KNOXVILLE, Tenn. (WATE) – A ransomware attack on a vital U.S. pipeline is amplifying the growing need for added cybersecurity measures, and Knoxville, a site where the Colonial Pipeline passes, is no exception.
The City of Knoxville also had a ransomware attack last year.
According to the Federal Bureau of Investigation, ransomware is a type of malicious software, or malware, that prevents you from accessing your computer files, systems, or networks and demands you pay a ransom for their return. Ransomware attacks can cause costly disruptions to operations and the loss of critical information and data.
The FBI also states that you can unknowingly download ransomware onto a computer by opening an email attachment, clicking an ad, following a link, or even visiting a website that’s embedded with malware.
“Either someone clicked a link that they weren’t supposed to, or they receive an email from someone that they know or trust, whose email account may have been compromised,” Jason Jarnigan, FBI Knoxville Supervisory Special Agent for Cyber Crimes, said.
Once the code is loaded on a computer, it will block access to the computer itself or data and files stored there. More menacing versions can encrypt files and folders on local drives, attached drives, and even networked computers.
Most of the time, you don’t know your computer has been infected. You usually discover it when you can no longer access your data or you see computer messages letting you know about the attack and demanding ransom payments.
The City of Knoxville experienced a ransomware attack last year.
The city confirmed last summer that the people or threat actor behind the ransomware/malware attack on the city’s computers in June 2020 began publishing information gathered from it.

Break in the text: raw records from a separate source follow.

-- ==== Sys2Proof/Tests/Slice0.lean ====
section
/-! SUPPORT. Tests: the region map's legality check, the decoder on words written out from the opcode map of
30_encoding.md R118, one step on vectors of 95_test_vectors.md, and witnesses of the hypotheses of the obligations. -/

namespace Sys2Proof.Tests

open Machine Config

/-! ### Legal region maps (R72, R422) -/

theorem test_map_whole_space_is_legal : mapLegal wholeSpace = true := by decide

theorem test_map_adjacent_regions_are_legal :
    mapLegal [⟨0x0000, 0x8000, .readWrite⟩, ⟨0x8000, 0x8000, .readOnly⟩] = true := by decide

theorem test_map_overlap_is_refused :
    mapLegal [⟨0x0000, 0x8001, .readWrite⟩, ⟨0x8000, 0x8000, .readOnly⟩] = false := by decide

theorem test_map_past_the_space_is_refused : mapLegal [⟨0x8000, 0x8001, .readWrite⟩] = false := by decide

/-! ### Decoding: one word for every opcode, byte 1 is `22`, byte 2 is `33` (R84, R111, R118) -/

/-- What the decoder reads from three-byte words, the first byte in the low bits. -/
def decodes (l : List Nat) : List Instr := l.filterMap (decodeTableWord 24)

theorem test_decode_row_0 :
    decodes
      [0x332200, 0x332201, 0x332202, 0x332203, 0x332204, 0x332205, 0x332206, 0x332207, 0x332208, 0x332209,
       0x33220A, 0x33220B, 0x33220C, 0x33220D, 0x33220E, 0x33220F] =
      [.brk, .oraIzx 0x22, .jam02, .sloIzx 0x22, .nopZp04 0x22, .oraZp 0x22, .aslZp 0x22, .sloZp 0x22, .php,
       .oraImm 0x22, .aslAcc, .ancImm0B 0x22, .nopAbs 0x3322, .oraAbs 0x3322, .aslAbs 0x3322, .sloAbs 0x3322] := by
  decide

theorem test_decode_row_1 :
    decodes
      [0x332210, 0x332211, 0x332212, 0x332213, 0x332214, 0x332215, 0x332216, 0x332217, 0x332218, 0x332219,
       0x33221A, 0x33221B, 0x33221C, 0x33221D, 0x33221E, 0x33221F] =
      [.bpl 0x22, .oraIzy 0x22, .jam12, .sloIzy 0x22, .nopZpx14 0x22, .oraZpx 0x22, .aslZpx 0x22, .sloZpx 0x22,
       .clc, .oraAby 0x3322, .nop1A, .sloAby 0x3322, .nopAbx1C 0x3322, .oraAbx 0x3322, .aslAbx 0x3322,
       .sloAbx 0x3322] := by
  decide

theorem test_decode_row_2 :
    decodes
      [0x332220, 0x332221, 0x332222, 0x332223, 0x332224, 0x332225, 0x332226, 0x332227, 0x332228, 0x332229,
       0x33222A, 0x33222B, 0x33222C, 0x33222D, 0x33222E, 0x33222F] =
      [.jsrAbs 0x3322, .andIzx 0x22, .jam22, .rlaIzx 0x22, .bitZp 0x22, .andZp 0x22, .rolZp 0x22, .rlaZp 0x22,
       .plp, .andImm 0x22, .rolAcc, .ancImm2B 0x22, .bitAbs 0x3322, .andAbs 0x3322, .rolAbs 0x3322,
       .rlaAbs 0x3322] := by
  decide

theorem test_decode_row_3 :
    decodes
      [0x332230, 0x332231, 0x332232, 0x332233, 0x332234, 0x332235, 0x332236, 0x332237, 0x332238, 0x332239,
       0x33223A, 0x33223B, 0x33223C, 0x33223D, 0x33223E, 0x33223F] =
      [.bmi 0x22, .andIzy 0x22, .jam32, .rlaIzy 0x22, .nopZpx34 0x22, .andZpx 0x22, .rolZpx 0x22, .rlaZpx 0x22,
       .sec, .andAby 0x3322, .nop3A, .rlaAby 0x3322, .nopAbx3C 0x3322, .andAbx 0x3322, .rolAbx 0x3322,
       .rlaAbx 0x3322] := by
  decide

theorem test_decode_row_4 :
    decodes
      [0x332240, 0x332241, 0x332242, 0x332243, 0x332244, 0x332245, 0x332246, 0x332247, 0x332248, 0x332249,
       0x33224A, 0x33224B, 0x33224C, 0x33224D, 0x33224E, 0x33224F] =
      [.rti, .eorIzx 0x22, .jam42, .sreIzx 0x22, .nopZp44 0x22, .eorZp 0x22, .lsrZp 0x22, .sreZp 0x22, .pha,
       .eorImm 0x22, .lsrAcc, .alrImm 0x22, .jmpAbs 0x3322, .eorAbs 0x3322, .lsrAbs 0x3322, .sreAbs 0x3322] := by
  decide

theorem test_decode_row_5 :
    decodes
      [0x332250, 0x332251, 0x332252, 0x332253, 0x332254, 0x332255, 0x332256, 0x332257, 0x332258, 0x332259,
       0x33225A, 0x33225B, 0x33225C, 0x33225D, 0x33225E, 0x33225F] =
      [.bvc 0x22, .eorIzy 0x22, .jam52, .sreIzy 0x22, .nopZpx54 0x22, .eorZpx 0x22, .lsrZpx 0x22, .sreZpx 0x22,
       .cli, .eorAby 0x3322, .nop5A, .sreAby 0x3322, .nopAbx5C 0x3322, .eorAbx 0x3322, .lsrAbx 0x3322,
       .sreAbx 0x3322] := by
  decide

theorem test_decode_row_6 :
    decodes
      [0x332260, 0x332261, 0x332262, 0x332263, 0x332264, 0x332265, 0x332266, 0x332267, 0x332268, 0x332269,
       0x33226A, 0x33226B, 0x33226C, 0x33226D, 0x33226E, 0x33226F] =
      [.rts, .adcIzx 0x22, .jam62, .rraIzx 0x22, .nopZp64 0x22, .adcZp 0x22, .rorZp 0x22, .rraZp 0x22, .pla,
       .adcImm 0x22, .rorAcc, .arrImm 0x22, .jmpInd 0x3322, .adcAbs 0x3322, .rorAbs 0x3322, .rraAbs 0x3322] := by
  decide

The threat actors had asked for 42.5 Bitcoin in ransom money — at the time, that was equivalent to around $393,000. Invoices were released by the city in January. The invoices showed the city paid $217,000.00 since the attack to fix the problem instead of paying the ransom.
That money went to ransomware recovery experts, protection services to contain the breach, lawyers, and problem-solving management.

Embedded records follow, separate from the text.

-- ==== Sys2Proof/Machine/Assembler.lean ====
section
/-! DEFINITION. The assembler: one source line to command words, with the pseudo-commands (spec/30_encoding.md R86, R87).
It stands beside the machine, which never calls it. -/

namespace Sys2Proof.Machine

/-- `MIDI status, d1, d2` (R87): the commands it expands to. -/
def expandMidi (status d1 d2 : Nat) : List Instr :=
  let ch := BitVec.ofNat 4 (status &&& 0xF)
  let cmd := status &&& 0xF0
  if cmd = 0x90 ∧ 0 < d2 then [.noteon ch (BitVec.ofNat 7 d1) (BitVec.ofNat 7 d2)]
  else if cmd = 0x80 ∨ (cmd = 0x90 ∧ d2 = 0) then [.noteoff ch (BitVec.ofNat 7 d1)]
  else []

/-- The commands of a source line whose operands fit their fields (R86, R87). -/
def expand : AsmLine → List Instr
  | .nop => [.nop]
  | .noteon ch note vel => [.noteon (BitVec.ofNat 4 ch) (BitVec.ofNat 7 note) (BitVec.ofNat 7 vel)]
  | .noteoff ch note => [.noteoff (BitVec.ofNat 4 ch) (BitVec.ofNat 7 note)]
  | .voiceoff ch rv => [.voiceoff (BitVec.ofNat 4 ch) (BitVec.ofNat 8 rv)]
  | .releaseall => [.releaseall]
  | .cleanup => [.cleanup]
  | .advance => [.advance]
  | .render => [.render]
  | .seta ch val => [.seta (BitVec.ofNat 4 ch) (BitVec.ofNat 24 val)]
  | .setd ch val => [.setd (BitVec.ofNat 4 ch) (BitVec.ofNat 24 val)]
  | .sets ch val => [.sets (BitVec.ofNat 4 ch) (BitVec.ofNat 24 val)]
  | .setr ch val => [.setr (BitVec.ofNat 4 ch) (BitVec.ofNat 24 val)]
  | .regread addr => [.regread (BitVec.ofNat 16 addr)]
  | .setenv ch a d s r =>
    [ .seta (BitVec.ofNat 4 ch) (BitVec.ofNat 24 a), .setd (BitVec.ofNat 4 ch) (BitVec.ofNat 24 d),
      .sets (BitVec.ofNat 4 ch) (BitVec.ofNat 24 s), .setr (BitVec.ofNat 4 ch) (BitVec.ofNat 24 r) ]
  | .panic => [.releaseall]
  | .midi status d1 d2 => expandMidi status d1 d2

/-- The command words of a source line; `none` when the assembler rejects it (R86). -/
def assemble (l : AsmLine) : Option (List Word) :=
  if l.wellFormed then some ((expand l).map encode) else none

/-! ### Reading a line of text (R86; the details R86 leaves open are log 12) -/

/-- A blank between words. -/
def isBlank (c : Char) : Bool := c == ' ' || c == '\t'

/-- A text without the blanks around it. -/
def trimBlanks (l : List Char) : List Char :=
  ((l.dropWhile isBlank).reverse.dropWhile isBlank).reverse

/-- The value of a digit in base 10 or 16. -/
def digitValue (base : Nat) (c : Char) : Option Nat :=
  let n := c.toNat
  let v := if 48 ≤ n ∧ n ≤ 57 then some (n - 48)
    else if 65 ≤ n ∧ n ≤ 70 then some (n - 55)
    else if 97 ≤ n ∧ n ≤ 102 then some (n - 87)
    else none
  v.filter (fun d => d < base)

/-- The value of digits read left to right after the value `acc`. -/
def digitsFrom (base : Nat) : Nat → List Char → Option Nat
  | acc, [] => some acc
  | acc, c :: cs =>
    match digitValue base c with
    | some d => digitsFrom base (acc * base + d) cs
    | none => none

/-- An operand: "decimal, or hex with a `0x` prefix" (R86). -/
def readNumber : List Char → Option Nat
  | [] => none
  | '0' :: 'x' :: ds => if ds.isEmpty then none else digitsFrom 16 0 ds
  | ds => digitsFrom 10 0 ds

/-- The operands of a line, separated by commas; `none` when one is no number. -/
def readOperands (l : List Char) : Option (List Nat) :=
  if l.isEmpty then some [] else (l.splitOn ',').mapM (fun o => readNumber (trimBlanks o))

/-- The forms of R86 and R87: a mnemonic with its operands "in the order the format lists them". -/
def lineOf (mnemonic : List Char) (ops : List Nat) : Option AsmLine :=
  if mnemonic = "NOP".toList then (match ops with | [] => some .nop | _ => none)
  else if mnemonic = "NOTEON".toList then (match ops with | [c, n, v] => some (.noteon c n v) | _ => none)
  else if mnemonic = "NOTEOFF".toList then (match ops with | [c, n] => some (.noteoff c n) | _ => none)
  else if mnemonic = "VOICEOFF".toList then (match ops with | [c, r] => some (.voiceoff c r) | _ => none)
  else if mnemonic = "RELEASEALL".toList then (match ops with | [] => some .releaseall | _ => none)
  else if mnemonic = "CLEANUP".toList then (match ops with | [] => some .cleanup | _ => none)
  else if mnemonic = "ADVANCE".toList then (match ops with | [] => some .advance | _ => none)
  else if mnemonic = "RENDER".toList then (match ops with | [] => some .render | _ => none)
  else if mnemonic = "SETA".toList then (match ops with | [c, v] => some (.seta c v) | _ => none)
  else if mnemonic = "SETD".toList then (match ops with | [c, v] => some (.setd c v) | _ => none)
  else if mnemonic = "SETS".toList then (match ops with | [c, v] => some (.sets c v) | _ => none)
  else if mnemonic = "SETR".toList then (match ops with | [c, v] => some (.setr c v) | _ => none)
  else if mnemonic = "REGREAD".toList then (match ops with | [a] => some (.regread a) | _ => none)
  else if mnemonic = "SETENV".toList then (match ops with | [c, a, d, s, r] => some (.setenv c a d s r) | _ => none)
  else if mnemonic = "PANIC".toList then (match ops with | [] => some .panic | _ => none)
  else if mnemonic = "MIDI".toList then (match ops with | [s, x, y] => some (.midi s x y) | _ => none)
  else none

/-- The command words of one line of source text: the comment after `;` dropped, a line with nothing else giving no words, `none` when the line is rejected (R86). -/
def assembleLine (l : List Char) : Option (List Word) :=
  let l := trimBlanks (l.takeWhile (· != ';'))
  if l.isEmpty then some []
  else
    match readOperands (trimBlanks (l.dropWhile fun c => !isBlank c)) with
    | none => none
    | some ops => (lineOf (l.takeWhile fun c => !isBlank c) ops).bind assemble

end Sys2Proof.Machine
end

Jarnigan said his office, and the FBI office nationwide, have seen an increase in ransomware attacks since the start of the pandemic.
He said his office gets about four to five calls a week for reports of ransomware attacks.
“Businesses that were once on business sites, now have to accommodate people working at home, people working on their computers more, and thus there’s more opportunity for them to become infected by ransomware,” Jarnigan said.
If you are a victim of a ransomware attack, Jarnigan said don’t pay the attackers.
He said there is no guarantee the attackers will give any of the data back.
Jarnigan also said paying the perpetrators encourages them to target more victims and offers an incentive for others to get involved in this type of illegal activity.
“We like to say that there would be no ransomware if people did not pay the ransom,” Jarnigan said.
He said it’s best to be proactive and have backups stored, so if a company or person did become a victim of a ransomware attack, they at the least wouldn’t have to worry about not having access to those critical files.
“All you have to do, relatively speaking, is wipe your computers, reinstall your operating system and reload your critical files that you have backed up. That’s the best posture to be in,” Jarnigan said.
Jarnigan said there are several proactive ways to protect your company or personal information from ransomware attacks.
First, keep updating computer software, programs and anti-virus applications. Make sure those are always up to date, because, Jarnigan said, technology keeps changing, and that goes for how criminals attack.
Jarnigan also said it’s very important to back up your critical data, and make sure to do so in a way they are not connected to the computers and networks they are backing up.
“Just like you may have copies of your photographs at home that mean the most to you, you would need to do the same thing for your vital files if you’re a small business. All the files that you rely upon day to day, you should have those backed up somewhere and backed up separately,” Jarnigan said.
Jarnigan said companies should also keep their critical information (especially when it comes to operating systems) separate from their emailing system since that’s where most ransomware attacks come from.
“We recommend that you have a different computer operating your emails than the one turning on and off different functions that are critical to your company,” Jarnigan said.
That way, if your system has been infected by ransomware, the perpetrators wouldn’t be able to gain access to important operating functions.
Jarnigan said reminders to employees about what phishing emails look like, and what links should not be clicked on, are important for companies, especially larger companies.
“Larger companies, they have a lot of employees, and with every employee, it introduces an additional risk,” Jarnigan said.
If you have become victim to a ransomware attack, report it to the FBI.